(Collected data entries)
________________________________________

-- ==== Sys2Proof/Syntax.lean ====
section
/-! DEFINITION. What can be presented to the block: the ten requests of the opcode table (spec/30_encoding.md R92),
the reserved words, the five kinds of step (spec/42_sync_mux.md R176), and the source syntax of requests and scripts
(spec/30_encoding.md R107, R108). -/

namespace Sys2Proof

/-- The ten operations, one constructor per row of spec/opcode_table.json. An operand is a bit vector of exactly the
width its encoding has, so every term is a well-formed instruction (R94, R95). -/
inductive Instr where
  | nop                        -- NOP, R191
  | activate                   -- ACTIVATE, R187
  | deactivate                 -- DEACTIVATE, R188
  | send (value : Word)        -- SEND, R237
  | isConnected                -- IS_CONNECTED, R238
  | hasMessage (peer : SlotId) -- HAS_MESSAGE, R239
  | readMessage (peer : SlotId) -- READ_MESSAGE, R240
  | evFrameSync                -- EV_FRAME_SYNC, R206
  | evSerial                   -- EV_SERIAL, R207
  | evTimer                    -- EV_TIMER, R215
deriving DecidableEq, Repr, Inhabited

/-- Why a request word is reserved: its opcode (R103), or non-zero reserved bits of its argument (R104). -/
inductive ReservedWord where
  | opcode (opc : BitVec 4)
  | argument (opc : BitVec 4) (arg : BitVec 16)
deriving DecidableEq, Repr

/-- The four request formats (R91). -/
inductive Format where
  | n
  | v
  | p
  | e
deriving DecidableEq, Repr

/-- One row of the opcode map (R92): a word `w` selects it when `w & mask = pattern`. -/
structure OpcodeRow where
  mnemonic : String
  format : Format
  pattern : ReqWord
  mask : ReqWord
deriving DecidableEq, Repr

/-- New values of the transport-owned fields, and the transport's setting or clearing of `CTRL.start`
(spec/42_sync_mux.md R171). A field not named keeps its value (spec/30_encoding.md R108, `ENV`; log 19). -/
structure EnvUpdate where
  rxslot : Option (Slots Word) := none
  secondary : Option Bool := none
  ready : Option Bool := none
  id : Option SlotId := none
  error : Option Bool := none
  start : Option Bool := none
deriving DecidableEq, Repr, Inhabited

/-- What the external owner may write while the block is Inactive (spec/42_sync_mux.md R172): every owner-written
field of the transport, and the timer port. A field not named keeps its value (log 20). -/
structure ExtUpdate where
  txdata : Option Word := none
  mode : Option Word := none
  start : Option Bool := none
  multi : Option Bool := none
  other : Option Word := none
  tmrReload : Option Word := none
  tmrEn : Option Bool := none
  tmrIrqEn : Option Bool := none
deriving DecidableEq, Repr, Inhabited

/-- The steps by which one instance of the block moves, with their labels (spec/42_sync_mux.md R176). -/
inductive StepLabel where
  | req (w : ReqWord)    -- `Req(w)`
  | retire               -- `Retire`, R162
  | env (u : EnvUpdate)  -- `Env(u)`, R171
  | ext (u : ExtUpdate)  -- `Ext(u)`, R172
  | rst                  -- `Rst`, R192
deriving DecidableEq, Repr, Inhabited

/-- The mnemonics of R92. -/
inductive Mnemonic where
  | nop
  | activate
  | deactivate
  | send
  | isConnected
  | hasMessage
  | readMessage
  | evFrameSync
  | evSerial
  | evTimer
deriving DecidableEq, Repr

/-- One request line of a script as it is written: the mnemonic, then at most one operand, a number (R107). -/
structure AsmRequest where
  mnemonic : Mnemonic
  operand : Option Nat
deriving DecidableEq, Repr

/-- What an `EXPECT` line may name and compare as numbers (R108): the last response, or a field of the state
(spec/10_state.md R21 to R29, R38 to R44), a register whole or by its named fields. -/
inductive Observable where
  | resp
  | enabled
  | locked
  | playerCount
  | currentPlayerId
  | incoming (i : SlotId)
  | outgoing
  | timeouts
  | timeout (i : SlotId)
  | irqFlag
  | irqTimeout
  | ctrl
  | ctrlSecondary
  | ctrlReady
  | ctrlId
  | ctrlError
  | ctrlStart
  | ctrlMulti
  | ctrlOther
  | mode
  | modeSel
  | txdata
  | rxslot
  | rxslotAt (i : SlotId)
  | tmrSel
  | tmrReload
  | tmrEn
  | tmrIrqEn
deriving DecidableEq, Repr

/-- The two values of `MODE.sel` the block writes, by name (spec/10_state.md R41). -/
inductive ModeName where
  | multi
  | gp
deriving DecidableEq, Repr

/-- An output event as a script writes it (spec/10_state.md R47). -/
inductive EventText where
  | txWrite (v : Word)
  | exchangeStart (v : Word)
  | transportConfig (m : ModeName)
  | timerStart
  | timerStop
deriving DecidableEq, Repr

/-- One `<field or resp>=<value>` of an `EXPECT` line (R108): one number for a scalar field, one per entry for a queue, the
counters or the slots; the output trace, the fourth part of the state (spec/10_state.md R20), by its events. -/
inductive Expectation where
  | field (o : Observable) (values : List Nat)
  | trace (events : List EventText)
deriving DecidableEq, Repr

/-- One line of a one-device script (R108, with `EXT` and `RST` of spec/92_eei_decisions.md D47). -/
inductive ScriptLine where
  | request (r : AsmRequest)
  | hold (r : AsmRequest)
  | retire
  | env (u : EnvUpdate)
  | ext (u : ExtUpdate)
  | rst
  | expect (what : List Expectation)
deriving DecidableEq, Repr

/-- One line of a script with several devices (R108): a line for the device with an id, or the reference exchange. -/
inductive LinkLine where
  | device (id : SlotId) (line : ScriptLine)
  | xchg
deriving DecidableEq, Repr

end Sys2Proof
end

________________________________________

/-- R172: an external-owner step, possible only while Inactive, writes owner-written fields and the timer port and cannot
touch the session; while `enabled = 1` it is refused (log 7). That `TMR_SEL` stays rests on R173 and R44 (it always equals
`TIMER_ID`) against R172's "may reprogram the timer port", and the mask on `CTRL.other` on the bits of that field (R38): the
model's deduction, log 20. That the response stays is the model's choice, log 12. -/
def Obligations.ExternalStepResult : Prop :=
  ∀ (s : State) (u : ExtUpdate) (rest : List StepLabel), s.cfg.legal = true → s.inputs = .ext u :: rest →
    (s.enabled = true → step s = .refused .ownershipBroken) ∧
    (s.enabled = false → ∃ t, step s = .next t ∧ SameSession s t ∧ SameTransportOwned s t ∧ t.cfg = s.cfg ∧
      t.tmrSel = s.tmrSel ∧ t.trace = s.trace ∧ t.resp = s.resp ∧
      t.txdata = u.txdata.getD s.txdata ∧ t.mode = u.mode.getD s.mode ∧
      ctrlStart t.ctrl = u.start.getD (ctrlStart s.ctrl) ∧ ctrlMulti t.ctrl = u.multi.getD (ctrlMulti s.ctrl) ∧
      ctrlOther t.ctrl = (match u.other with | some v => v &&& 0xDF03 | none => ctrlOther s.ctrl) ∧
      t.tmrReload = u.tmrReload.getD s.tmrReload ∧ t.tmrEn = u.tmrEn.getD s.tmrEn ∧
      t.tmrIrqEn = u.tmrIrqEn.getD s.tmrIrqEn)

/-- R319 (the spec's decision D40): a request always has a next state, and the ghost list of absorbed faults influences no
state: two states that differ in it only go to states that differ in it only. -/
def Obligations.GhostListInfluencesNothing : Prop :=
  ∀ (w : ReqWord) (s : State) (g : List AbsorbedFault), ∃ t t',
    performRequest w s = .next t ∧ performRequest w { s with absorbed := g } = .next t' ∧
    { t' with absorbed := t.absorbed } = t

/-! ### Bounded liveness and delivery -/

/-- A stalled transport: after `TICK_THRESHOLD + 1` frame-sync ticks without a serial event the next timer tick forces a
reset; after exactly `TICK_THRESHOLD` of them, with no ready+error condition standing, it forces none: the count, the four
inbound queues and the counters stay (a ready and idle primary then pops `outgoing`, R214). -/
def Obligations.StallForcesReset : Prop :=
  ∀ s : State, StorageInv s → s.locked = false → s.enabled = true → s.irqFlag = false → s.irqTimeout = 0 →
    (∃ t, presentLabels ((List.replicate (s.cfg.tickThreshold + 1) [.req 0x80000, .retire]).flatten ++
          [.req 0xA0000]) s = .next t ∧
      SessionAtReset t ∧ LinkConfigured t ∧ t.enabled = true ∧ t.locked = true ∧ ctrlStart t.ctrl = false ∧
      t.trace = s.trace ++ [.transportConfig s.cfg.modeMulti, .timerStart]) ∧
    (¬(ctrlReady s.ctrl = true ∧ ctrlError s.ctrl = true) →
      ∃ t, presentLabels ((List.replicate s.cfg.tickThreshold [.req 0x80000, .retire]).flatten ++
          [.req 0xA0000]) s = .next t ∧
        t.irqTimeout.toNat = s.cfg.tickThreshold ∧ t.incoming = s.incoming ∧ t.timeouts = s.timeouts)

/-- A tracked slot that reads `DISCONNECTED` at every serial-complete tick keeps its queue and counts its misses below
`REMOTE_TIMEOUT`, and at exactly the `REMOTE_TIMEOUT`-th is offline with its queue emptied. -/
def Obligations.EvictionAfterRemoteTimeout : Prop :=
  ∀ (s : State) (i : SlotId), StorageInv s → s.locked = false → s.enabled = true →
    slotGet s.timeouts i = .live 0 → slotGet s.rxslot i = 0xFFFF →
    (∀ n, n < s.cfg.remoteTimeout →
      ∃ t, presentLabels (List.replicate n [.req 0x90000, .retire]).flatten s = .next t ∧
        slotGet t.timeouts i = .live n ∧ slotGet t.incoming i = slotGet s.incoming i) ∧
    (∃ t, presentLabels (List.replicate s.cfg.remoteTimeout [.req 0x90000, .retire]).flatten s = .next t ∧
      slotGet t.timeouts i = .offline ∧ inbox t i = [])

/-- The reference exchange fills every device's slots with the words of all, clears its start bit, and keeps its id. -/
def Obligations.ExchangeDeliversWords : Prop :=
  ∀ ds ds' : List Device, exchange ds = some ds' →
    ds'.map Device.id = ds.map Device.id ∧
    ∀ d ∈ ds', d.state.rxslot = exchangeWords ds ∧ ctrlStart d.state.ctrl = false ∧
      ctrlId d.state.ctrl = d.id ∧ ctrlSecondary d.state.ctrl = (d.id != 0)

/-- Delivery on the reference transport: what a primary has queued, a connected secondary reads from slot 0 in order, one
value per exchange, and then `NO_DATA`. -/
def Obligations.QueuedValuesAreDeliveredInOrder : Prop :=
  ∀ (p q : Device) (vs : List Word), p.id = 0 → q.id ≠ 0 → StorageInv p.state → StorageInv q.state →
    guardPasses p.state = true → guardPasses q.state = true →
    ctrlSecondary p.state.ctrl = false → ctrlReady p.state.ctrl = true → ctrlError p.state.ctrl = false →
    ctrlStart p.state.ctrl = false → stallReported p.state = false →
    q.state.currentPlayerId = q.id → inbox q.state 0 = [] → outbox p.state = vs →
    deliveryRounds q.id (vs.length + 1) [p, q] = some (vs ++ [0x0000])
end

________________________________________

Only the lines containing the string "operand" are needed; pull them out of the records.

Problem solution:
/-- The ten operations, one constructor per row of spec/opcode_table.json. An operand is a bit vector of exactly the
/-- One request line of a script as it is written: the mnemonic, then at most one operand, a number (R107). -/
  operand : Option Nat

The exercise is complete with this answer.